• _Prompt_:
From the line below that contains "state := st" to the line that contains "def wakeSide (s", repeat every line exactly, both ends included, and nothing else.

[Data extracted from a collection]
++++

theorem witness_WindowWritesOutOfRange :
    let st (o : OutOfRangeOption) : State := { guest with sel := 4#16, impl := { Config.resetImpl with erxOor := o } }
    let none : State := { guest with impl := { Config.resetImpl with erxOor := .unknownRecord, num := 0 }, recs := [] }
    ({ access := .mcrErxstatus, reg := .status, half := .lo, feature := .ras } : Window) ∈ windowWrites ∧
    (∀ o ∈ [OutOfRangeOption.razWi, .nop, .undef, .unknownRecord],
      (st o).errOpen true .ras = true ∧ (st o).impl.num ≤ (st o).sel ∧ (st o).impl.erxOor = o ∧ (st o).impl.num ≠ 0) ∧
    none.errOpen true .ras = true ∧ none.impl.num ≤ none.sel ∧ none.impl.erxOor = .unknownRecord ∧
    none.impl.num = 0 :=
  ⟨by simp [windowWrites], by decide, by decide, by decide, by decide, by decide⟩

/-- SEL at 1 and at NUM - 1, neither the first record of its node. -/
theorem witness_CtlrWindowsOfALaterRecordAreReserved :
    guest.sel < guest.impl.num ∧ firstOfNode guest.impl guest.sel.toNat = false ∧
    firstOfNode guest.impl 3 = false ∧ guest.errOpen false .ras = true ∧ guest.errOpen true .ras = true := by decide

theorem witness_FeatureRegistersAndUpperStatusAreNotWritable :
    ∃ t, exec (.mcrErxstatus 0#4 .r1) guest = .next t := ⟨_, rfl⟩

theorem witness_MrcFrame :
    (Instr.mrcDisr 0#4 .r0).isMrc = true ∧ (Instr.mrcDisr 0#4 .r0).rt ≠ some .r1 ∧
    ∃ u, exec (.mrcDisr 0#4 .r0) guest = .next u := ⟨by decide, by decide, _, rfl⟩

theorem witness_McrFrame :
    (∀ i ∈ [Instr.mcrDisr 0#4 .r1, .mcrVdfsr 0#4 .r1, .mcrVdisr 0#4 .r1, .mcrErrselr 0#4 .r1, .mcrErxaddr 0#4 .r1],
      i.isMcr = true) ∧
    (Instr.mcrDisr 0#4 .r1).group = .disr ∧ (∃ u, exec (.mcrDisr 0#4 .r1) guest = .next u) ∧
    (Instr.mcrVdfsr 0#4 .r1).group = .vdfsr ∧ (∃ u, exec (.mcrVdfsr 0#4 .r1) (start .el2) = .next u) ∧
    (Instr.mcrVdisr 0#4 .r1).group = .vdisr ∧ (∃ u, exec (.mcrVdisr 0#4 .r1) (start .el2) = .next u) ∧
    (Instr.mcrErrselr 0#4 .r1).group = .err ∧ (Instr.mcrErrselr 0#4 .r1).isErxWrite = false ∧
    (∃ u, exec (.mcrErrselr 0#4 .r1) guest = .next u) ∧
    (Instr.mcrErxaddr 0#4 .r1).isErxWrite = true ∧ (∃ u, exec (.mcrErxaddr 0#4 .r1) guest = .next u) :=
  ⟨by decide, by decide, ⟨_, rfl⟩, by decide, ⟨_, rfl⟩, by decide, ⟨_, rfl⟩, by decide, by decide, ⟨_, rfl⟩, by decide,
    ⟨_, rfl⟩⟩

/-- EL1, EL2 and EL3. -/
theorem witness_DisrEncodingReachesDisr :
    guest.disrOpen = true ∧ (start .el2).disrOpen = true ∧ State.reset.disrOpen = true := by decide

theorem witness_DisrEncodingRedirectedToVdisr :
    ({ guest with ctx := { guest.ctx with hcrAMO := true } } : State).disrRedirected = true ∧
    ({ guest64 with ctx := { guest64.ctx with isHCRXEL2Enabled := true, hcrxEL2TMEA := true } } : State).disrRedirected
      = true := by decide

++++

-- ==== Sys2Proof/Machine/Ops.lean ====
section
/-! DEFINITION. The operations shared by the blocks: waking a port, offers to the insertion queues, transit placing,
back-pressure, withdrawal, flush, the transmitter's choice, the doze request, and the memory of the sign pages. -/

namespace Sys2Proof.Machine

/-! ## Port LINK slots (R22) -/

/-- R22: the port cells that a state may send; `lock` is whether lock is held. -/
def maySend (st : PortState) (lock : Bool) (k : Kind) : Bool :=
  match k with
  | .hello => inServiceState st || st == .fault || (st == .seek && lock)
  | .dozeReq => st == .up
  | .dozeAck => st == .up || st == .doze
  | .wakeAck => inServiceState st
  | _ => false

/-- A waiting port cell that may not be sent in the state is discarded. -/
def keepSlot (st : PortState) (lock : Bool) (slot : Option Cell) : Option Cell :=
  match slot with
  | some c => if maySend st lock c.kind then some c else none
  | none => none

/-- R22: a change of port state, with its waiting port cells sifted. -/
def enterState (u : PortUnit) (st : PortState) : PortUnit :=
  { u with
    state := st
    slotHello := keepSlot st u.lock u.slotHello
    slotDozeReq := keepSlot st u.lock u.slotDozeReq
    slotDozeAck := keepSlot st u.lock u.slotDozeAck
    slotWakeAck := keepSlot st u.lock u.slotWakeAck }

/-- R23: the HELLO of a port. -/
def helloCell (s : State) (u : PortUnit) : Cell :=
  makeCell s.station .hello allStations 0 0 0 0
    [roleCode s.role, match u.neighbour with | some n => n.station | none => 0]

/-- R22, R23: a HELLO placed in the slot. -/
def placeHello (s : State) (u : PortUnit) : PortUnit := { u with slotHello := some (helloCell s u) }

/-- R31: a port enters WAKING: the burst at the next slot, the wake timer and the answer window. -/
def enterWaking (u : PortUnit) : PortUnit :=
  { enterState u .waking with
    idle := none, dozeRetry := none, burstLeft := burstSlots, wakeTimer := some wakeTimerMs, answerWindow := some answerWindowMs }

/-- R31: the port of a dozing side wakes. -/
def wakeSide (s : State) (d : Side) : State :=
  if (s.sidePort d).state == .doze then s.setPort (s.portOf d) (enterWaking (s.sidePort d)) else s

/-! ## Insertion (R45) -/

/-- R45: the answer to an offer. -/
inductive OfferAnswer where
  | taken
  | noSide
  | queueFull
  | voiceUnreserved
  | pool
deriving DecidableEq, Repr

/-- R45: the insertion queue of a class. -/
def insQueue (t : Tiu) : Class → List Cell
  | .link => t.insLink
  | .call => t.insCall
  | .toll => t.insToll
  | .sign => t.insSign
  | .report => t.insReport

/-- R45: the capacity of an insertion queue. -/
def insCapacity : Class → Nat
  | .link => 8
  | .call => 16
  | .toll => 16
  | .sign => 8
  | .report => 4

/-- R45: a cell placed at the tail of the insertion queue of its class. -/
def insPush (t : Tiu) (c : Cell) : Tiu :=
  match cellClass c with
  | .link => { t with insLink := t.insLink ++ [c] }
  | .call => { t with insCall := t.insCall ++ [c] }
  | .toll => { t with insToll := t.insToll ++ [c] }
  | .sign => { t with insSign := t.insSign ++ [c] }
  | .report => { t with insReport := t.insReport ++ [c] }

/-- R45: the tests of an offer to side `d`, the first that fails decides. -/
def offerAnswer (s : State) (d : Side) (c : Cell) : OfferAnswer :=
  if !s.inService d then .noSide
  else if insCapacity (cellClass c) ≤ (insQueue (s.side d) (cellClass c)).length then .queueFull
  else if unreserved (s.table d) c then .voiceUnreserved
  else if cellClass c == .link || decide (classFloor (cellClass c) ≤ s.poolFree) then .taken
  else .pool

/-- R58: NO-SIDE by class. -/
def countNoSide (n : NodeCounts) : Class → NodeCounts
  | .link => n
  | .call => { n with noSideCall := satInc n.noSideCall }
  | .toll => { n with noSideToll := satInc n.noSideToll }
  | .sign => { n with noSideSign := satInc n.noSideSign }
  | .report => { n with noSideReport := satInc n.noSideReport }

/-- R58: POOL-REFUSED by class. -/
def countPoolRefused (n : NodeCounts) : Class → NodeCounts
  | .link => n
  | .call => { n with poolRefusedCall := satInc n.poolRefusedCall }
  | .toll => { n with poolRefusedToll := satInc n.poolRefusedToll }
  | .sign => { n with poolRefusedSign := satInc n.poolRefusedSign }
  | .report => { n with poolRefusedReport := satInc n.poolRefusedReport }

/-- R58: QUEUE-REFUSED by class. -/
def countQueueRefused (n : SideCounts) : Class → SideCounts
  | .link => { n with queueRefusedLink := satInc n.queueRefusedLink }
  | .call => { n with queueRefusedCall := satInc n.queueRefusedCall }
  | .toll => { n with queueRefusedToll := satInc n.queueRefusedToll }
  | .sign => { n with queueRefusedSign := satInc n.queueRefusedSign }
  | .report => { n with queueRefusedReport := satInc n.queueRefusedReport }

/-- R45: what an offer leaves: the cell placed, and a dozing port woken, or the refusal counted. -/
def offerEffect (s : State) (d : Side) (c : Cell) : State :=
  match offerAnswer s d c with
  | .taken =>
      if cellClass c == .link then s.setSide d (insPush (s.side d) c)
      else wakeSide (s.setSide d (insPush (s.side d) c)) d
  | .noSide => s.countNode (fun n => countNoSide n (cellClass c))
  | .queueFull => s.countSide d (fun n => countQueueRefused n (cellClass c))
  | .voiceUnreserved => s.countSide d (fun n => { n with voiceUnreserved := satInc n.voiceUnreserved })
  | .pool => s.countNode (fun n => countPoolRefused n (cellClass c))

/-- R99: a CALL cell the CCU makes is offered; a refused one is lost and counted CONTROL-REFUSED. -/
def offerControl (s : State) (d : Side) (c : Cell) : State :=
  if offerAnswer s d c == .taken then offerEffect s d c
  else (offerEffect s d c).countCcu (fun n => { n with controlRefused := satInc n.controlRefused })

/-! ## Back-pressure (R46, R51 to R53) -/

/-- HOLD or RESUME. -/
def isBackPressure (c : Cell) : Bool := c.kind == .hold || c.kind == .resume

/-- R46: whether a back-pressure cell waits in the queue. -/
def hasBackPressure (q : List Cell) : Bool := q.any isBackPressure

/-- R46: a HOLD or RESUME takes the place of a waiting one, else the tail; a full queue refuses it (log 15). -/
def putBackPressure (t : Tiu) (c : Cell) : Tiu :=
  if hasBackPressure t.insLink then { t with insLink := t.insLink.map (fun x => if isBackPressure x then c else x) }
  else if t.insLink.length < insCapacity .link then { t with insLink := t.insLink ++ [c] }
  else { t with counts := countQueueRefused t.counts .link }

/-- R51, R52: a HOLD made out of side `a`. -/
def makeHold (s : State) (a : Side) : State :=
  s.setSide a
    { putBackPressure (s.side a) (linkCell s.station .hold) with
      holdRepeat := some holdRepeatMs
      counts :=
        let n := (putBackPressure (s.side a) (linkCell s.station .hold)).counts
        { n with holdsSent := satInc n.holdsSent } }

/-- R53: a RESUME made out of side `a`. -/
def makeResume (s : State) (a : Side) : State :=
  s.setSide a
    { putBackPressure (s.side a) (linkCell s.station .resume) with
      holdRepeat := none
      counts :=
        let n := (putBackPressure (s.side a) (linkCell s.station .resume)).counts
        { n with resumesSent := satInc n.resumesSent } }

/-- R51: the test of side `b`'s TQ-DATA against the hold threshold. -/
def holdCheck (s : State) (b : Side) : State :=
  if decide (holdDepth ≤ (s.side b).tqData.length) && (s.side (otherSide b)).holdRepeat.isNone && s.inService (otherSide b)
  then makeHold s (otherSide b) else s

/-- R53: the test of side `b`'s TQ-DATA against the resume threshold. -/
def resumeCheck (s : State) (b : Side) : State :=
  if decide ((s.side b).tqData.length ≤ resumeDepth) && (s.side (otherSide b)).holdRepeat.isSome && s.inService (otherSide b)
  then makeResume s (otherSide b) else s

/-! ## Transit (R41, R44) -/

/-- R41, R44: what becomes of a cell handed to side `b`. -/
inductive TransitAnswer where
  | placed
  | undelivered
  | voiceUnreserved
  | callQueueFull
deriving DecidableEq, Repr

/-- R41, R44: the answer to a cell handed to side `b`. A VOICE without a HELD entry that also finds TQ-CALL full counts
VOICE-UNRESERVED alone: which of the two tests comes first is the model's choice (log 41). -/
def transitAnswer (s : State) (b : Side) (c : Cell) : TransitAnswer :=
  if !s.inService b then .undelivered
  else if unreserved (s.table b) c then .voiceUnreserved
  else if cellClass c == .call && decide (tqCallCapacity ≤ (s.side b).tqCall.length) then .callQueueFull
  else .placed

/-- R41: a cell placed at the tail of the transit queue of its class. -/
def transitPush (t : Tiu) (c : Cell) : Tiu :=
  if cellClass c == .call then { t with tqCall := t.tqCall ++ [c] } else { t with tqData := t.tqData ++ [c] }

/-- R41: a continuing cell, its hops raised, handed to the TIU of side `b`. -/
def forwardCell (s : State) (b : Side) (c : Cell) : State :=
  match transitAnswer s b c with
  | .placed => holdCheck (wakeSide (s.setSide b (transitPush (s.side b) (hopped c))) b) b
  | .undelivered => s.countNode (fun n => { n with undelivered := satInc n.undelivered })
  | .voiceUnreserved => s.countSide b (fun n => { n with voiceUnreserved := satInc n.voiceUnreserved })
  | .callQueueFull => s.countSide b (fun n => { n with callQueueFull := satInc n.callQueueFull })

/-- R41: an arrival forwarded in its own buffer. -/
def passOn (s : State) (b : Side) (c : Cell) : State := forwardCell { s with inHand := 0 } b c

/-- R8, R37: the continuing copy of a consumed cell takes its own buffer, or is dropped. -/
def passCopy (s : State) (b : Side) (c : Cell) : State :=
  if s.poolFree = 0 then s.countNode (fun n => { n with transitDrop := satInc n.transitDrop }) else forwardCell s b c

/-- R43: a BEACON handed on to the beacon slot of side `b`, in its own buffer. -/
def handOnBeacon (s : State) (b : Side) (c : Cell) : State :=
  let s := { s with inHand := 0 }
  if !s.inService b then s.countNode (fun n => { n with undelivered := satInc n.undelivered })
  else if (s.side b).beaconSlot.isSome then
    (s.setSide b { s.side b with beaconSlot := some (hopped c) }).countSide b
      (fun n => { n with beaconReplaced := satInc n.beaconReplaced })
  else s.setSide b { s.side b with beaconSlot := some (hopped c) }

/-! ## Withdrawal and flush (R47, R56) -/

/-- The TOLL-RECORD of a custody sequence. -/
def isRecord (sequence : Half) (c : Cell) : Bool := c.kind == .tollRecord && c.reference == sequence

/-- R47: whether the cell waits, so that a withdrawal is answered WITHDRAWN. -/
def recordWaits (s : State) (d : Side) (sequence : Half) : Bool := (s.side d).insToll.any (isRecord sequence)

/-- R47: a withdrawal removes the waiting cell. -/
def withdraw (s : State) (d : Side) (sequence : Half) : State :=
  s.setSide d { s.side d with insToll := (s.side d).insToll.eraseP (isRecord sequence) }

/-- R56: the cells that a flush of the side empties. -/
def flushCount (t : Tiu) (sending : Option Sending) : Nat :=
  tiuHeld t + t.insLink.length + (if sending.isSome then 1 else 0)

++++

• _Reply_:
    state := st
    slotHello := keepSlot st u.lock u.slotHello
    slotDozeReq := keepSlot st u.lock u.slotDozeReq
    slotDozeAck := keepSlot st u.lock u.slotDozeAck
    slotWakeAck := keepSlot st u.lock u.slotWakeAck }

/-- R23: the HELLO of a port. -/
def helloCell (s : State) (u : PortUnit) : Cell :=
  makeCell s.station .hello allStations 0 0 0 0
    [roleCode s.role, match u.neighbour with | some n => n.station | none => 0]

/-- R22, R23: a HELLO placed in the slot. -/
def placeHello (s : State) (u : PortUnit) : PortUnit := { u with slotHello := some (helloCell s u) }

/-- R31: a port enters WAKING: the burst at the next slot, the wake timer and the answer window. -/
def enterWaking (u : PortUnit) : PortUnit :=
  { enterState u .waking with
    idle := none, dozeRetry := none, burstLeft := burstSlots, wakeTimer := some wakeTimerMs, answerWindow := some answerWindowMs }

/-- R31: the port of a dozing side wakes. -/
def wakeSide (s : State) (d : Side) : State :=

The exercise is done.